PHOENIX, ARIZONA - AUGUST 02: A voter places a ballot in a drop box outside of the Maricopa County Elections Department on August 02, 2022 in Phoenix, Arizona. Arizonans are heading to the polls to vote in the state'... PHOENIX, ARIZONA - AUGUST 02: A voter places a ballot in a drop box outside of the Maricopa County Elections Department on August 02, 2022 in Phoenix, Arizona. Arizonans are heading to the polls to vote in the state's midterm primary election. (Photo by Justin Sullivan/Getty Images) MORE LESS

U.S. District Court Judge Michael Liburdi refused to issue a temporary restraining order or preliminary injunction against Clean Elections USA, the right-wing organization that has organized an effort to monitor ballot drop boxes across Arizona, inspired by the conspiracy theory film 2000 mules. The group is behind various complaints of voter intimidation in Arizona this past week.

The lawsuit was filed on Monday night by two voting rights groups: Arizona Alliance for Retired Americans (AARA), a local organization for retirees, and Voto Latino, a national group representing Latino voters. 

The groups immediately appealed their case Friday to the 9th Circuit. 

They alleged that Clean Elections USA “gathered at ballot drop boxes in Maricopa County with the express purpose of deterring voters,” according to their complaint. 

They sought a temporary restraining order and a preliminary injunction that would prevent Clean Elections USA from “gathering within sight of dropboxes,” taking photos of dropboxes, or training others to do so. 

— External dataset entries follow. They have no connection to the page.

/-! ### Dispatch -/

theorem exec_formed (i : Instr) {s : State} (hs : Formed s) : NextFormed (exec i s) := by
  cases i with
  | nop => exact execNop_formed hs
  | ret => exact execRet_formed hs
  | matl => exact execMatl_formed hs
  | rjoin a b => exact execRjoin_formed a b hs
  | join => exact execJoin_formed hs
  | yield => exact execYield_formed hs
  | exit => exact execExit_formed hs
  | hret => exact execHret_formed hs
  | time d => exact execTime_formed d hs
  | laneid d => exact execLaneid_formed d hs
  | idx d b => exact execIdx_formed d b hs
  | locq d a => exact execLocq_formed d a hs
  | trap b => exact execTrap_formed b hs
  | launch d a b => exact execLaunch_formed d a b hs
  | xset d b => exact execXset_formed d b hs
  | bra disp => exact execBra_formed disp hs
  | call disp => exact execCall_formed disp hs
  | loop reg disp => exact execLoop_formed reg disp hs
  | brc cond reg disp => exact execBrc_formed cond reg disp hs
  | brv sense preg disp => exact execBrv_formed sense preg disp hs
  | brx a => exact execBrx_formed a hs
  | aadd d a b => exact execAadd_formed d a b hs
  | asub d a b => exact execAsub_formed d a b hs
  | amul d a b => exact execAmul_formed d a b hs
  | ashl d a b => exact execAshl_formed d a b hs
  | ashr d a b => exact execAshr_formed d a b hs
  | aand d a b => exact execAand_formed d a b hs
  | aor d a b => exact execAor_formed d a b hs
  | axor d a b => exact execAxor_formed d a b hs
  | amin d a b => exact execAmin_formed d a b hs
  | amax d a b => exact execAmax_formed d a b hs
  | acmpEq d a b => exact execAcmpEq_formed d a b hs
  | acmpNe d a b => exact execAcmpNe_formed d a b hs
  | acmpLt d a b => exact execAcmpLt_formed d a b hs
  | acmpLe d a b => exact execAcmpLe_formed d a b hs
  | acmpLtu d a b => exact execAcmpLtu_formed d a b hs
  | acmpLeu d a b => exact execAcmpLeu_formed d a b hs
  | aaddi d a imm => exact execAaddi_formed d a imm hs
  | amuli d a imm => exact execAmuli_formed d a imm hs
  | ashli d a imm => exact execAshli_formed d a imm hs
  | ashri d a imm => exact execAshri_formed d a imm hs
  | amovi d imm => exact execAmovi_formed d imm hs
  | aandi d a imm => exact execAandi_formed d a imm hs
  | ald data base disp6 => exact execAld_formed data base disp6 hs
  | pand pd pa pb => exact execPand_formed pd pa pb hs
  | por pd pa pb => exact execPor_formed pd pa pb hs
  | pxor pd pa pb => exact execPxor_formed pd pa pb hs
  | pnot pd pa => exact execPnot_formed pd pa hs
  | pcnt d pa => exact execPcnt_formed d pa hs
  | pfirstA d pa => exact execPfirstA_formed d pa hs
  | pfirstP pd pa => exact execPfirstP_formed pd pa hs
  | ballot d a => exact execBallot_formed d a hs
  | gets d b => exact execGets_formed d b hs
  | sets a b => exact execSets_formed a b hs
  | lread d a b => exact execLread_formed d a b hs
  | lwrite d a b => exact execLwrite_formed d a b hs
  | iadd d a b f => exact execIadd_formed d a b f hs
  | isub d a b f => exact execIsub_formed d a b f hs
  | imul d a b f => exact execImul_formed d a b f hs
  | imulh d a b f3 => exact execImulh_formed d a b f3 hs
  | imad d a b f => exact execImad_formed d a b f hs
  | imin d a b f3 => exact execImin_formed d a b f3 hs
  | imax d a b f3 => exact execImax_formed d a b f3 hs
  | iabs d a f => exact execIabs_formed d a f hs
  | icmp d a b f3 => exact execIcmp_formed d a b f3 hs
  | sel d a b f3 => exact execSel_formed d a b f3 hs
  | and d a b => exact execAnd_formed d a b hs
  | or d a b => exact execOr_formed d a b hs
  | xor d a b => exact execXor_formed d a b hs
  | andn d a b => exact execAndn_formed d a b hs
  | shl d a b => exact execShl_formed d a b hs
  | shr d a b => exact execShr_formed d a b hs
  | sar d a b => exact execSar_formed d a b hs
  | rotl d a b => exact execRotl_formed d a b hs
  | popc d a => exact execPopc_formed d a hs
  | clz d a => exact execClz_formed d a hs
  | brev d a => exact execBrev_formed d a hs
  | blut d a b => exact execBlut_formed d a b hs
  | bshuf d a b => exact execBshuf_formed d a b hs
  | bcmpEq d a b => exact execBcmpEq_formed d a b hs
  | bcmpLt d a b => exact execBcmpLt_formed d a b hs
  | bcmpLtu d a b => exact execBcmpLtu_formed d a b hs
  | baddsI8 d a b => exact execBaddsI8_formed d a b hs
  | baddsN8 d a b => exact execBaddsN8_formed d a b hs
  | lshc d a b f => exact execLshc_formed d a b f hs
  | xperm d a b => exact execXperm_formed d a b hs
  | vscan d a f => exact execVscan_formed d a f hs
  | vred d a f => exact execVred_formed d a f hs
  | fadd d a b f => exact execFadd_formed d a b f hs
  | fsub d a b f => exact execFsub_formed d a b f hs
  | fmul d a b f => exact execFmul_formed d a b f hs
  | fma d a b f => exact execFma_formed d a b f hs
  | fmin d a b => exact execFmin_formed d a b hs
  | fmax d a b => exact execFmax_formed d a b hs
  | fcmp d a b => exact execFcmp_formed d a b hs
  | fdiv d a b f => exact execFdiv_formed d a b f hs
  | fsqrt d a f => exact execFsqrt_formed d a f hs
  | frcp d a f => exact execFrcp_formed d a f hs
  | frsq d a f => exact execFrsq_formed d a f hs
  | fexp2 d a f => exact execFexp2_formed d a f hs
  | flog2 d a f => exact execFlog2_formed d a f hs
  | fsin d a f => exact execFsin_formed d a f hs
  | fcos d a f => exact execFcos_formed d a f hs
  | fclass d a => exact execFclass_formed d a hs
  | cvt d a dt f => exact execCvt_formed d a dt f hs
  | xsum data base index scale disp6 => exact execXsum_formed data base index scale disp6 hs
  | sumrd data base index scale disp6 => exact execSumrd_formed data base index scale disp6 hs
  | ldg data base index scale disp6 => exact execLdg_formed data base index scale disp6 hs
  | ldgF data base index scale disp6 => exact execLdgF_formed data base index scale disp6 hs
  | stg data base index scale disp6 => exact execStg_formed data base index scale disp6 hs
  | ldk data base scale disp6 => exact execLdk_formed data base scale disp6 hs
  | pref base index scale disp6 => exact execPref_formed base index scale disp6 hs
  | ldp data base index scale disp6 => exact execLdp_formed data base index scale disp6 hs
  | stp data base index scale disp6 => exact execStp_formed data base index scale disp6 hs
  | atomg d areg b f => exact execAtomg_formed d areg b f hs
  | atomp d areg b f => exact execAtomp_formed d areg b f hs
  | atomr d areg b f => exact execAtomr_formed d areg b f hs
  | cpy d a b ch => exact execCpy_formed d a b ch hs
  | cpyi d a b ch => exact execCpyi_formed d a b ch hs
  | cseal => exact execCseal_formed hs
  | cwait b => exact execCwait_formed b hs
  | pempty a b => exact execPempty_formed a b hs
  | fence => exact execFence_formed hs
  | barinit a b => exact execBarinit_formed a b hs
  | bararr d a => exact execBararr_formed d a hs
  | barwait a b => exact execBarwait_formed a b hs
  | barinv a => exact execBarinv_formed a hs
  | semw d a b => exact execSemw_formed d a b hs
  | sems a b => exact execSems_formed a b hs
  | tlbinv a b => exact execTlbinv_formed a b hs
  | sendq d a b => exact execSendq_formed d a b hs
  | recvq d a => exact execRecvq_formed d a hs
  | padopen win rights a b => exact execPadopen_formed win rights a b hs
  | poolset d src dst b f3 => exact execPoolset_formed d src dst b f3 hs
  | poolq d src dst => exact execPoolq_formed d src dst hs
  | mma tile ka kb fmt step => exact execMma_formed tile ka kb fmt step hs
  | mmas tile ka kb fmt step => exact execMmas_formed tile ka kb fmt step hs
  | mzero tile i32 => exact execMzero_formed tile i32 hs
  | mload tile ka i32 => exact execMload_formed tile ka i32 hs
  | mdrain tile ka flags => exact execMdrain_formed tile ka flags hs
  | mseal => exact execMseal_formed hs
  | mwait flags => exact execMwait_formed flags hs
  | epload tile ka => exact execEpload_formed tile ka hs
  | rset d a b ch => exact execRset_formed d a b ch hs
  | rast d a bw bp => exact execRast_formed d a bw bp hs
  | travset d bpair => exact execTravset_formed d bpair hs
  | travRay d a bpair bp => exact execTravRay_formed d a bpair bp hs
  | travBox d a bpair bp => exact execTravBox_formed d a bpair bp hs
  | fbload dch a b => exact execFbload_formed dch a b hs
  | fbstore dch a b => exact execFbstore_formed dch a b hs
  | fbdone a b => exact execFbdone_formed a b hs
  | vtest pd pa b f => exact execVtest_formed pd pa b f hs
  | fbw d pa b f => exact execFbw_formed d pa b f hs
  | vsplit wd wr pa => exact execVsplit_formed wd wr pa hs
  | vends d pa => exact execVends_formed d pa hs
  | vmask pd pa b => exact execVmask_formed pd pa b hs
  | vagree gwd gws gt gva gvb => exact execVagree_formed gwd gws gt gva gvb hs
  | vhalve wd wr pa => exact execVhalve_formed wd wr pa hs
  | xpfx kind payload => exact execXpfx_formed kind payload hs
  | parkedTractServe core => exact execParkedTractServe_formed core hs
  | pendingPieceStart ctx => exact execPendingPieceStart_formed ctx hs
  | rjoinWaitExpire ctx => exact execRjoinWaitExpire_formed ctx hs
  | versionCommit task => exact execVersionCommit_formed task hs
  | standSpill core => exact execStandSpill_formed core hs
  | spillReturn core => exact execSpillReturn_formed core hs
  | clearingComplete core => exact execClearingComplete_formed core hs
  | waitLimitExpire ctx pathNo => exact execWaitLimitExpire_formed ctx pathNo hs
  | semwWaitLimit ctx pathNo => exact execSemwWaitLimit_formed ctx pathNo hs
  | yieldHoldExpire ctx pathNo => exact execYieldHoldExpire_formed ctx pathNo hs
  | bankPortUrgent ctx => exact execBankPortUrgent_formed ctx hs
  | homeLoad n => exact execHomeLoad_formed n hs
  | homeStore n => exact execHomeStore_formed n hs
  | homeAtomic n => exact execHomeAtomic_formed n hs
  | copyStart core ch n => exact execCopyStart_formed core ch n hs
  | copyComplete core ch => exact execCopyComplete_formed core ch hs
  | matrixOpExecute core n => exact execMatrixOpExecute_formed core n hs
  | drainExecute core n => exact execDrainExecute_formed core n hs
  | inboxMessageArrive n => exact execInboxMessageArrive_formed n hs
  | atomrExecute n => exact execAtomrExecute_formed n hs
  | preemptRequest task => exact execPreemptRequest_formed task hs
  | preemptDeferTimeout task => exact execPreemptDeferTimeout_formed task hs
  | contextSave task => exact execContextSave_formed task hs
  | contextRestore task core => exact execContextRestore_formed task core hs
  | selfTestComplete core unit lasting residue ctx => exact execSelfTestComplete_formed core unit lasting residue ctx hs
  | pageWalk core part va write => exact execPageWalk_formed core part va write hs
  | trackerEpochEnd => exact execTrackerEpochEnd_formed hs
  | swapLineMove pair bad => exact execSwapLineMove_formed pair bad hs
  | regload resv arg0 arg1 seq => exact execRegload_formed resv arg0 arg1 seq hs
  | regfree resv arg0 arg1 seq => exact execRegfree_formed resv arg0 arg1 seq hs
  | qset resv arg0 arg1 seq => exact execQset_formed resv arg0 arg1 seq hs
  | qstop resv arg0 arg1 seq => exact execQstop_formed resv arg0 arg1 seq hs
  | semset resv arg0 arg1 seq => exact execSemset_formed resv arg0 arg1 seq hs
  | hostSlotWrite q rec => exact execHostSlotWrite_formed q rec hs
  | launchDequeue => exact execLaunchDequeue_formed hs
  | launchSemaphoreWait serial => exact execLaunchSemaphoreWait_formed serial hs
  | piecePlacement die => exact execPiecePlacement_formed die hs
  | completionRecordWrite serial => exact execCompletionRecordWrite_formed serial hs
  | dieResetOrderly die => exact execDieResetOrderly_formed die hs
  | dieResetUnplanned die => exact execDieResetUnplanned_formed die hs
  | dieResetReturn die => exact execDieResetReturn_formed die hs
  | moduleReset => exact execModuleReset_formed hs
  | bringupRom ok => exact execBringupRom_formed ok hs
  | bringupFw ok => exact execBringupFw_formed ok hs
  | bringupConfig image sigOk => exact execBringupConfig_formed image sigOk hs
  | bringupMemory ok => exact execBringupMemory_formed ok hs
  | bringupDies ok => exact execBringupDies_formed ok hs
  | bringupHost ok => exact execBringupHost_formed ok hs
  | configRecordLoad image sigOk => exact execConfigRecordLoad_formed image sigOk hs
  | rootRegisterSet part val => exact execRootRegisterSet_formed part val hs
  | capabilityRegisterSet part val => exact execCapabilityRegisterSet_formed part val hs
  | attestationRequest part nonce => exact execAttestationRequest_formed part nonce hs
  | hostMemWrite pa data => exact execHostMemWrite_formed pa data hs
  | hostMemRead pa size => exact execHostMemRead_formed pa size hs
  | backInvalidateResponse n => exact execBackInvalidateResponse_formed n hs
  | droopReport die steps => exact execDroopReport_formed die steps hs
  | clockStepRise die => exact execClockStepRise_formed die hs
  | sagCounterClear die val => exact execSagCounterClear_formed die val hs
  | trackerControlWrite part val => exact execTrackerControlWrite_formed part val hs
  | registerWrite part reg val => exact execRegisterWrite_formed part reg val hs
  | pendingHorizonGuardReached ctx pathNo => exact execPendingHorizonGuardReached_formed ctx pathNo hs
  | powerLoss => exact execPowerLoss_formed hs
  | hostLineAccess pa data write => exact execHostLineAccess_formed pa data write hs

The plaintiffs’ attorney Daniel Arellano argued that Clean Elections USA’s efforts violated the Voting Rights Act of 1965 and the Ku Klux Klan Act of 1871. “Under any circumstance, Defendants’ actions carry with them exacerbated threats,” he wrote in the complaint. “But, in the current charged political climate, Defendants’ actions carry with them exacerbated threats.”

But Liburdi did not find sufficient evidence that the group’s actions constituted a “true threat.” 

“On this record, Defendants have not made any statements threatening to commit acts of unlawful violence to a particular individual or group of individuals,” he wrote. “There is no evidence that Defendants have publicly posted any voter’s names, home addresses, occupations or other personal information.”

“While there are serious questions implicated,” he wrote, “the Court cannot provide preliminary injunctive relief without infringing core constitutional rights.” He did, however, invite AARA to present new evidence of voter intimidation before the court in the future.

The League of Women Voters filed a separate lawsuit against the group this week, as well as conservative group Lions of Liberty and the Yavapai County Preparedness Team, for undertaking similar surveillance efforts in Yavapai County, Arizona. Lions of Liberty said it would end its surveillance operation.